CALGARY, May 12, 2014 /CNW/ - Surge Energy Inc. ("Surge" or the "Company") (TSX: SGY) announces record financial and operating results for the three month period ended March 31, 2014.
Surges financial and operating results for the quarter ended March 31, 2014 include only a partial quarter of results from the $109 million Southeast Saskatchewan light oil producing asset acquisition completed during the first quarter of 2014.

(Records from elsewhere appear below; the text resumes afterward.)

-- ==== Sys2Proof/Tests/Slice0.lean ====
section
/-! SUPPORT. Tests. The expected values are those of 95_test_vectors.md (L1, L2, cited in the comments) or read off the
opcode table and its rules by hand. `witness_…` theorems meet all the hypotheses of the obligation they are named after. -/

namespace Sys2Proof.Tests

open Machine

/-! ### Small states -/

/-- A configuration with known contents in place of the OPEN ones. -/
def cfg0 : Config :=
  { Config.standard with
    hdIdentify := Vector.replicate 256 0x1D00
    cdIdentify := Vector.replicate 256 0x1D01
    inquiryData := Vector.replicate 36 0x49
    hdGeometry := ⟨0, 0, 0⟩ }

/-- A hard disk with no store, status 0x40. -/
def hd0 : Drive := (newDrive cfg0 .hd .unattached).hdReset

/-- An optical drive with no image, status 0x50, cylinder 0xEB14. -/
def cd0 : Drive := attachedDrive cfg0 .atapi none

/-- Power-on with the known configuration, and drives in the Primary slots. -/
def machine (m sl : Option Drive) : State :=
  { State.reset with primary := { Channel.reset with master := m, slave := sl }, cfg := cfg0 }

/-- The next state of an outcome, if it is one. -/
def nextOf (o : Result) : Option State :=
  match o with
  | .next t => some t
  | .fault _ => none
  | .refused _ => none

/-- The fault of an outcome, if it is one. -/
def faultOf (o : Result) : Option Fault :=
  match o with
  | .next _ => none
  | .fault f => some f
  | .refused _ => none

/-- A view of the Primary master after an instruction. -/
def after {α : Type} (i : Instr) (s : State) (f : Drive → α) : Option α :=
  (nextOf (exec i s)).bind fun t => t.primary.master.map f

/-- `drive{status, error, cyl, len(buf), cur}`, as 95_test_vectors.md L3 sums a drive up. -/
structure Summary where
  status : Byte
  error  : Byte
  cyl    : Word
  len    : Nat
  cur    : Nat
  deriving DecidableEq, Repr

/-- The summary of a drive. -/
def summary (d : Drive) : Summary := ⟨d.status, d.error, d.cyl, d.buf.length, d.cur⟩

/-- The newest read result of an instruction. -/
def readOf (i : Instr) (s : State) : Option Dword := (nextOf (exec i s)).bind fun t => t.reads.head?

/-! ### Well-formedness: an ill-formed term for each check -/

theorem test_wellFormed_rejects_sizes :
    (Instr.dataRd .primary 3).wellFormed = false ∧ (Instr.dataRd .primary 0).wellFormed = false ∧
    (Instr.commandWr .secondary 8 0).wellFormed = false ∧ (Instr.unmappedRd 0x3F7 3).wellFormed = false ∧
    (Instr.unmappedWr 0x3F7 0 0).wellFormed = false := by decide

theorem test_wellFormed_rejects_mapped_ports :
    (Instr.unmappedRd 0x1F7 1).wellFormed = false ∧ (Instr.unmappedWr 0x170 1 0).wellFormed = false ∧
    (Instr.unmappedRd 0x376 1).wellFormed = false ∧ (Instr.unmappedWr 0x3F6 1 0).wellFormed = false := by decide

theorem test_wellFormed_rejects_bytes_with_rows_of_their_own :
    (Instr.hdAbortOther .primary 0x20).wellFormed = false ∧ (Instr.hdAbortOther .primary 0x30).wellFormed = false ∧
    (Instr.hdAbortOther .primary 0xEC).wellFormed = false ∧ (Instr.atapiAbortOther .primary 0xA0).wellFormed = false ∧
    (Instr.atapiAbortOther .primary 0xA1).wellFormed = false ∧ (Instr.pktAbortOther .primary 0x12).wellFormed = false ∧
    (Instr.pktAbortOther .primary 0x28).wellFormed = false ∧
    (Instr.pktAbortOther .primary 0xA8).wellFormed = false := by decide

theorem test_wellFormed_accepts :
    (Instr.dataRd .primary 4).wellFormed = true ∧ (Instr.unmappedRd 0x8170 1).wellFormed = true ∧
    (Instr.hdAbortOther .primary 0xA0).wellFormed = true ∧ (Instr.atapiAbortOther .primary 0x20).wellFormed = true ∧
    (Instr.pktAbortOther .primary 0x25).wellFormed = true := by decide

/-! ### Decoding: words written out bit by bit from 30_encoding.md R70 to R78 and the opcode table -/

/-- Task-file reads: bit 16 = 0, bits 15:8 = 0x01, bit 7 the channel, bits 6:0 = 0x70 + offset. -/
theorem test_decode_reads :
    decodeTableWord 24 0b00000000000000000111110000 = some (.dataRd .primary 1) ∧
    decodeTableWord 24 0b00000000000000000101110000 = some (.dataRd .secondary 1) ∧
    decodeTableWord 24 0b00000000000000000101110001 = some (.errorRd .secondary 1) ∧
    decodeTableWord 24 0b00000000000000000111110010 = some (.seccntRd .primary 1) ∧
    decodeTableWord 24 0b00000000000000000101110011 = some (.secnumRd .secondary 1) ∧
    decodeTableWord 24 0b00000000000000000111110100 = some (.cylloRd .primary 1) ∧
    decodeTableWord 24 0b00000000000000000101110101 = some (.cylhiRd .secondary 1) ∧
    decodeTableWord 24 0b00000000000000000111110110 = some (.drvhdRd .primary 1) ∧
    decodeTableWord 24 0b00000000000000000111110111 = some (.statusRd .primary 1) := by decide

/-- Task-file writes: as the reads, with bit 16 = 1. -/
theorem test_decode_writes :
    decodeTableWord 24 0b00000000010000000101110000 = some (.dataWr .secondary 1 0) ∧
    decodeTableWord 24 0b00000000010000000111110001 = some (.precompWr .primary 1 0) ∧
    decodeTableWord 24 0b00000000010000000101110010 = some (.seccntWr .secondary 1 0) ∧
    decodeTableWord 24 0b00000000010000000111110011 = some (.secnumWr .primary 1 0) ∧
    decodeTableWord 24 0b00000000010000000101110100 = some (.cylloWr .secondary 1 0) ∧
    decodeTableWord 24 0b00000000010000000111110101 = some (.cylhiWr .primary 1 0) ∧
    decodeTableWord 24 0b00000000010000000101110110 = some (.drvhdWr .secondary 1 0) ∧
    decodeTableWord 24 0b00000000010000000101110111 = some (.commandWr .secondary 1 0) := by decide

/-- The control port: bits 15:8 = 0x03, bits 6:0 = 0x76. -/
theorem test_decode_control :
    decodeTableWord 24 0b00000000000000001111110110 = some (.devctlRd .primary 1) ∧
    decodeTableWord 24 0b00000000010000001101110110 = some (.devctlWr .secondary 1 0) := by decide

/-- L2.1: the ports outside the map. -/
theorem test_decode_unmapped :
    decodeTableWord 24 0x003F7 = some (.unmappedRd 0x3F7 1) ∧ decodeTableWord 24 0x103F7 = some (.unmappedWr 0x3F7 1 0) ∧
    decodeTableWord 24 0x001F8 = some (.unmappedRd 0x1F8 1) ∧ decodeTableWord 24 0x003F5 = some (.unmappedRd 0x3F5 1) ∧
    decodeTableWord 24 0x1016F = some (.unmappedWr 0x16F 1 0) ∧
    decodeTableWord 24 0x08170 = some (.unmappedRd 0x8170 1) := by decide

/-- Command bytes (30_encoding.md R74). -/
theorem test_decode_commands :
    decode (.ataCmd .hd .primary) [0b00100000] = .ok (.readSectors .primary, []) ∧
    decode (.ataCmd .hd .secondary) [0b00110000] = .ok (.writeSectors .secondary, []) ∧
    decode (.ataCmd .hd .primary) [0b11101100] = .ok (.identifyDevice .primary, []) ∧
    decode (.ataCmd .hd .primary) [0b10010001] = .ok (.hdAbortOther .primary 0x91, []) ∧
    decode (.ataCmd .hd .primary) [0xA0] = .ok (.hdAbortOther .primary 0xA0, []) ∧
    decode (.ataCmd .atapi .primary) [0b10100000] = .ok (.packet .primary, []) ∧
    decode (.ataCmd .atapi .secondary) [0b10100001] = .ok (.identifyPacketDevice .secondary, []) ∧
    decode (.ataCmd .atapi .primary) [0x20] = .ok (.atapiAbortOther .primary 0x20, []) := by decide

/-- Packets (30_encoding.md R75 to R78; L2.7). -/
theorem test_decode_packets :
    decode (.atapiPkt .primary) [0x12, 0, 0, 0, 0x24, 0, 0, 0, 0, 0, 0, 0] = .ok (.inquiry .primary, []) ∧
    decode (.atapiPkt .primary) [0x28, 0, 0x01, 0x02, 0x03, 0x04, 0, 0x05, 0x06, 0, 0, 0] =
      .ok (.read10 .primary 0x01020304 0x0506, []) ∧
    decode (.atapiPkt .secondary) [0xA8, 0, 0, 0, 0, 3, 0, 2, 0xFF, 0xFF, 0, 0] =
      .ok (.read12 .secondary 3 2, []) ∧
    decode (.atapiPkt .primary) [0x25, 0, 0, 0, 0, 0, 0, 0, 0, 0, 0, 0] = .ok (.pktAbortOther .primary 0x25, []) := by
  decide

theorem test_decode_rejects_by_name :
    decode .port [0xF0, 0x01, 0x02, 0x00] = .error .accessWordTooWide ∧
    decode .port [0xF0, 0x01, 0x00] = .error .truncated ∧
    decode .port [0xF0, 0x01, 0x01, 0x00, 0x00] = .error .truncated ∧
    decode (.ataCmd .hd .primary) [] = .error .truncated ∧
    decode (.atapiPkt .primary) [0x12, 0] = .error .truncated := by decide

/-! ### The port instructions (L2.1 to L2.5, L2.8, L2.11) -/

/-- L2.1: `read(0x1F7, 3)`. -/
theorem test_bad_size_faults : faultOf (exec (.statusRd .primary 3) (machine (some hd0) none)) = some .badAccessSize := by
  decide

FINANCIAL AND OPERATING SUMMARY | ||||
($000s except per share amounts) | ||||
Three Months Ended March 31, | ||||
2014 | 2013 | % Change | ||
Financial highlights | ||||
Oil and NGL sales | 99,761 | 48,216 | 107 % | |
Natural gas sales | 7,784 | 5,355 | 45 % | |
Other revenue | 22 | 11 | 100 % | |
Total oil, natural gas, and NGL revenue | 107,567 | 53,582 | 101 % | |
Funds from Operations1 | 53,770 | 25,700 | 109 % | |
Per share basic ($) | 0.31 | 0.36 | (14)% | |
Per share diluted ($) | 0.31 | 0.36 | (14)% | |
Net income (loss) | 3,422 | (1,354) | nm4 | |
Per share basic ($) | 0.02 | (0.02) | nm | |
Per share diluted ($) | 0.02 | (0.02) | nm | |
Capital expenditures - petroleum & gas properties2 | 58,351 | 40,065 | 46 % | |
Capital expenditures - acquisitions & dispositions2 | 108,712 | (807) | nm | |
Total capital expenditures2 | 167,063 | 39,258 | 326% | |
Net debt at end of period3 | 356,744 | 234,795 | 52 % | |
Operating highlights | ||||
Production: | ||||
Oil and NGL (bbls per day) | 12,694 | 6,854 | 85 % | |
Natural gas (mcf per day) | 13,980 | 16,689 | (16)% | |
Total (boe per day) (6:1) | 15,024 | 9,636 | 56 % | |
Average realized price (excluding hedges): | ||||
Oil and NGL ($per bbl) | 87.32 | 78.18 | 12 % | |
Natural gas ($ per mcf) | 6.19 | 3.57 | 73 % | |
Realized loss on financial contracts ($ per boe) | (5.06) | (0.46) | nm | |
Net back (excluding hedges) ($ per boe) | ||||
Oil, natural gas and NGL sales | 79.55 | 61.78 | 29 % | |
Royalties | (14.08) | (10.93) | 29 % | |
Operating expenses | (14.35) | (12.58) | 14 % | |
Transportation expenses | (1.92) | (2.25) | (15)% | |
Operating netback | 49.20 | 36.02 | 37 % | |
G&A expenses | (2.15) | (3.20) | (33)% | |
Interest expense | (2.23) | (2.72) | (18)% | |
Corporate netback | 44.82 | 30.10 | 49 % | |
Common shares outstanding, end of period | 179,501 | 71,217 | 152 % | |
Weighted average basic shares outstanding | 173,070 | 71,217 | 143 % | |
Stock option dilution (treasury method) | 828 | — | nm | |
Weighted average diluted shares outstanding | 173,898 | 71,217 | 144 % |
1 | Management uses funds from operations (cash flow from operating activities before changes in non-cash working capital, legal settlement expenses, decommissioning expenditures, transaction costs and current tax on disposition) to analyze operating performance and leverage. Funds from operations as presented does not have any standardized meaning prescribed by IFRS and, therefore, may not be comparable with the calculation of similar measures for other entities. | |
2 | Please see capital expenditures note. | |
3 | The Company defines net debt as outstanding bank debt plus or minus cash-based working capital, dividends payable and investment in Longview, and excluding the fair value of financial contracts and other current obligations. | |
4 | The Company views this change calculation as not meaningful, or "nm". | |
HIGHLIGHTS
RECORD PRODUCTION, FUNDS FLOW AND NETBACKS IN THE FIRST QUARTER OF 2014
Surge reported record funds from operations of $53.8 million in the first quarter, along with record operating net backs in excess of $49 per boe, and production in excess of 15,000 boe per day.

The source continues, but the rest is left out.